→ **Assignment**
Copy verbatim the block of lines in the entries below whose first line contains "failed := f.failed" and whose last line contains "leaves the sector". Leave out all other lines.

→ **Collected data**

▬▬▬▬▬▬

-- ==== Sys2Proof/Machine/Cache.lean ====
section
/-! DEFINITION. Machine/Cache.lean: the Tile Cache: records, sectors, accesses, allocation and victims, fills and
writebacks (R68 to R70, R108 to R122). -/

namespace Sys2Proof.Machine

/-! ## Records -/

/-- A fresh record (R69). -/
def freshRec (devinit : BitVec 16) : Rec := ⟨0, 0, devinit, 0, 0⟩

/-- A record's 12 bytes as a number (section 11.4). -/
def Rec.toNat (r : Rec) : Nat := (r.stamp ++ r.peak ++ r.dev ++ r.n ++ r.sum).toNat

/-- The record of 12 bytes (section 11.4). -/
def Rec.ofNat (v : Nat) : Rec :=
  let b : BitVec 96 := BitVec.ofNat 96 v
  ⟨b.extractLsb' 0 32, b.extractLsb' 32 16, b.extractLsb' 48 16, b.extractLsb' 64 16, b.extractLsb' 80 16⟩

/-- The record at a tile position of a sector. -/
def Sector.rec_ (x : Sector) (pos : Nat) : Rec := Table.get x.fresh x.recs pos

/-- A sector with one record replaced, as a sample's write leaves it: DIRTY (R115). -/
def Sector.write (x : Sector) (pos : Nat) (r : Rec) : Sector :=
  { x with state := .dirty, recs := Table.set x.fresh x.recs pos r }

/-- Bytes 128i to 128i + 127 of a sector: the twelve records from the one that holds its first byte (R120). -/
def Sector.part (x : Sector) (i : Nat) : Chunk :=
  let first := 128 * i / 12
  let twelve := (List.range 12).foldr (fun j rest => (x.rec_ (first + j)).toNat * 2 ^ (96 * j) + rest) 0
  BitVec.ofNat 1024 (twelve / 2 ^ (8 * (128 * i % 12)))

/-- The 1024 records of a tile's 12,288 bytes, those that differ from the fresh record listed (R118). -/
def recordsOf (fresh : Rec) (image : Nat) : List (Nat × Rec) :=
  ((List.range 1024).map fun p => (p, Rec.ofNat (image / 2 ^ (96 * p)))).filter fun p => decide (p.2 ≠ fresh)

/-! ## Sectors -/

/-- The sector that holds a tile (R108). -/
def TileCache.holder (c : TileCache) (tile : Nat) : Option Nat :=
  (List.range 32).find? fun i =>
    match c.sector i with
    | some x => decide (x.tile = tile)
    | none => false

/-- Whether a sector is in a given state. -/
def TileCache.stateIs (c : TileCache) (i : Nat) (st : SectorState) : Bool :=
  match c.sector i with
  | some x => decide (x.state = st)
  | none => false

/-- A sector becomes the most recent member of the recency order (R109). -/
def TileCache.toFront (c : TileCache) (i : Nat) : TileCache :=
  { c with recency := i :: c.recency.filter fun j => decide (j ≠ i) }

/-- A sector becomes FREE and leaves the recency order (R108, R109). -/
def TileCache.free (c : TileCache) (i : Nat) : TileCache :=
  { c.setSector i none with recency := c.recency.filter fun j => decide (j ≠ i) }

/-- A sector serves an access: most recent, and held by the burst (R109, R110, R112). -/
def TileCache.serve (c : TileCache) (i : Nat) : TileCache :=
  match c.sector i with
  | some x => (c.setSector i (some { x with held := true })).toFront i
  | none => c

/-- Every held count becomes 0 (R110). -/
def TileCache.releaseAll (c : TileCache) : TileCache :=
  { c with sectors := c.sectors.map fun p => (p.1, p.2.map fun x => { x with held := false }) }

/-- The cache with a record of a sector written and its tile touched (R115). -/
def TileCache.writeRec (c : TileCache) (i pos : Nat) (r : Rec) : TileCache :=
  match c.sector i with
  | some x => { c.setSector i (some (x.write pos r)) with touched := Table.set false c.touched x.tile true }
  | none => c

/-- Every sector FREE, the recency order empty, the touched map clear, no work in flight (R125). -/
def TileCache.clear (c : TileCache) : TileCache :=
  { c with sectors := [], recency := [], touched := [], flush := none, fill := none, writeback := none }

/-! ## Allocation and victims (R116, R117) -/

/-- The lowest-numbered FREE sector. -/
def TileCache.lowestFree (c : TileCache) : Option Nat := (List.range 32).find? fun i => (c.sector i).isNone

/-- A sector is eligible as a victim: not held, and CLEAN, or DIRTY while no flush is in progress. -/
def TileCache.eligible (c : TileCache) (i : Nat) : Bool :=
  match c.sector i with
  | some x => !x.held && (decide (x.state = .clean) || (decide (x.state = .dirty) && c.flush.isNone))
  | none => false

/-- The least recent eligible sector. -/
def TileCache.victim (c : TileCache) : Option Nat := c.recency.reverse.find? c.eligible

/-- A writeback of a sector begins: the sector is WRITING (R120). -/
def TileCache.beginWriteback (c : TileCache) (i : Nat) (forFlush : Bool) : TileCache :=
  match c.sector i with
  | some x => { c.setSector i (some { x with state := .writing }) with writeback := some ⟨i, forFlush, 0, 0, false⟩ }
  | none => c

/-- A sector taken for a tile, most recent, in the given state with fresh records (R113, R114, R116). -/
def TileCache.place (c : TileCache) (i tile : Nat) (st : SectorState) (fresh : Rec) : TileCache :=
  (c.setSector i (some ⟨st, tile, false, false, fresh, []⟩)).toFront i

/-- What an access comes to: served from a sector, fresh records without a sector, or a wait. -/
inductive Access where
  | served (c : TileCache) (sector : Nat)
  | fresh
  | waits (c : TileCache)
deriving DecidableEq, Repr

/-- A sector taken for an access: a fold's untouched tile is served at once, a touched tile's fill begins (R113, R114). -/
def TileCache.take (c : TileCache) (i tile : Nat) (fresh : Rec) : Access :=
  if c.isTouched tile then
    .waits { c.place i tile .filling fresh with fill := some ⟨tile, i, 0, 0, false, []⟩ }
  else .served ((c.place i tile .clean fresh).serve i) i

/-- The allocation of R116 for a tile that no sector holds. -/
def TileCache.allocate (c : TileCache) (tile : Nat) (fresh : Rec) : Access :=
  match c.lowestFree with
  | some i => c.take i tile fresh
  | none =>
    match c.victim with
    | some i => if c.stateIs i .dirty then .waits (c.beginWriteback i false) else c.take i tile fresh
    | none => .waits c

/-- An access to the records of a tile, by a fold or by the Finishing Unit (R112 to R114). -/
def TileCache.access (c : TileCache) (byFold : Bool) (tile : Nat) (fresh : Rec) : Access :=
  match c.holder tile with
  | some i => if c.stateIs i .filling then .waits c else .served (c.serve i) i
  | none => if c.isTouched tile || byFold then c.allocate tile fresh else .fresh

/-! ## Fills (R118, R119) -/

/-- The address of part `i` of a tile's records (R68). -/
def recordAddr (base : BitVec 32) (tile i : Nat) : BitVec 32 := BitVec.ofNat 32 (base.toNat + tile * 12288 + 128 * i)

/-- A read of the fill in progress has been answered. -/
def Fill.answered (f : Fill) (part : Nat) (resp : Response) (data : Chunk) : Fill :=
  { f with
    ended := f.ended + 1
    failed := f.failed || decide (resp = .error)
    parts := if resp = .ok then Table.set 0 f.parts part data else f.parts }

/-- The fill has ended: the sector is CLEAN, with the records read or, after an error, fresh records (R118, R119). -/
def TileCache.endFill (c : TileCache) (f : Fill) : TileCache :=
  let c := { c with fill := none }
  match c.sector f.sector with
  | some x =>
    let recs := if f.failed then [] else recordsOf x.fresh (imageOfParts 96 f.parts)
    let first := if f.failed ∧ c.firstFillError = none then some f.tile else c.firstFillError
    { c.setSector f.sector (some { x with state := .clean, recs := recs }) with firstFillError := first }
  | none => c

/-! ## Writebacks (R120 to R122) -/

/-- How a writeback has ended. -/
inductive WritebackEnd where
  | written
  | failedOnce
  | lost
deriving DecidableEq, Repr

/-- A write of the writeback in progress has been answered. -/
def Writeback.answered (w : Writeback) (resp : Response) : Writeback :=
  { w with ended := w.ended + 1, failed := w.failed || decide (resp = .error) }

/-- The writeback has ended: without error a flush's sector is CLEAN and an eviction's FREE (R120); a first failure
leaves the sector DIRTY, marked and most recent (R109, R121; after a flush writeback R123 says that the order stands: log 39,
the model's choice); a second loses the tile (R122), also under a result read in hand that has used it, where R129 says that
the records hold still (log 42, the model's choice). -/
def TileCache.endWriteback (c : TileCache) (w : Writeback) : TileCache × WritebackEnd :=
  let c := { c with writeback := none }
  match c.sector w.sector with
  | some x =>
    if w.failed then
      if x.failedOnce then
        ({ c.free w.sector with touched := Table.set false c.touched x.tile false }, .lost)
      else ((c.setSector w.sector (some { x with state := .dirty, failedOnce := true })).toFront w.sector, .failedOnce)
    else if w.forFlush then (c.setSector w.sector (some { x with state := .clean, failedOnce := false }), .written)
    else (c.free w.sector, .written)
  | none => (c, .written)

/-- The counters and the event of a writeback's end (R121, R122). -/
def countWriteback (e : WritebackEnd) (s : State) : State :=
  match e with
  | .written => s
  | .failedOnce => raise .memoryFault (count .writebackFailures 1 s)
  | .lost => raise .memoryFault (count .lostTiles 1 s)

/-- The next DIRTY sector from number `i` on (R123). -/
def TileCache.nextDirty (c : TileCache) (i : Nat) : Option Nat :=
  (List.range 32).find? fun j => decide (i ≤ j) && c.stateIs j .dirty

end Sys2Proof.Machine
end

▬▬▬▬▬▬

→ **Finished task**
    failed := f.failed || decide (resp = .error)
    parts := if resp = .ok then Table.set 0 f.parts part data else f.parts }

/-- The fill has ended: the sector is CLEAN, with the records read or, after an error, fresh records (R118, R119). -/
def TileCache.endFill (c : TileCache) (f : Fill) : TileCache :=
  let c := { c with fill := none }
  match c.sector f.sector with
  | some x =>
    let recs := if f.failed then [] else recordsOf x.fresh (imageOfParts 96 f.parts)
    let first := if f.failed ∧ c.firstFillError = none then some f.tile else c.firstFillError
    { c.setSector f.sector (some { x with state := .clean, recs := recs }) with firstFillError := first }
  | none => c

/-! ## Writebacks (R120 to R122) -/

/-- How a writeback has ended. -/
inductive WritebackEnd where
  | written
  | failedOnce
  | lost
deriving DecidableEq, Repr

/-- A write of the writeback in progress has been answered. -/
def Writeback.answered (w : Writeback) (resp : Response) : Writeback :=
  { w with ended := w.ended + 1, failed := w.failed || decide (resp = .error) }

/-- The writeback has ended: without error a flush's sector is CLEAN and an eviction's FREE (R120); a first failure
leaves the sector DIRTY, marked and most recent (R109, R121; after a flush writeback R123 says that the order stands: log 39,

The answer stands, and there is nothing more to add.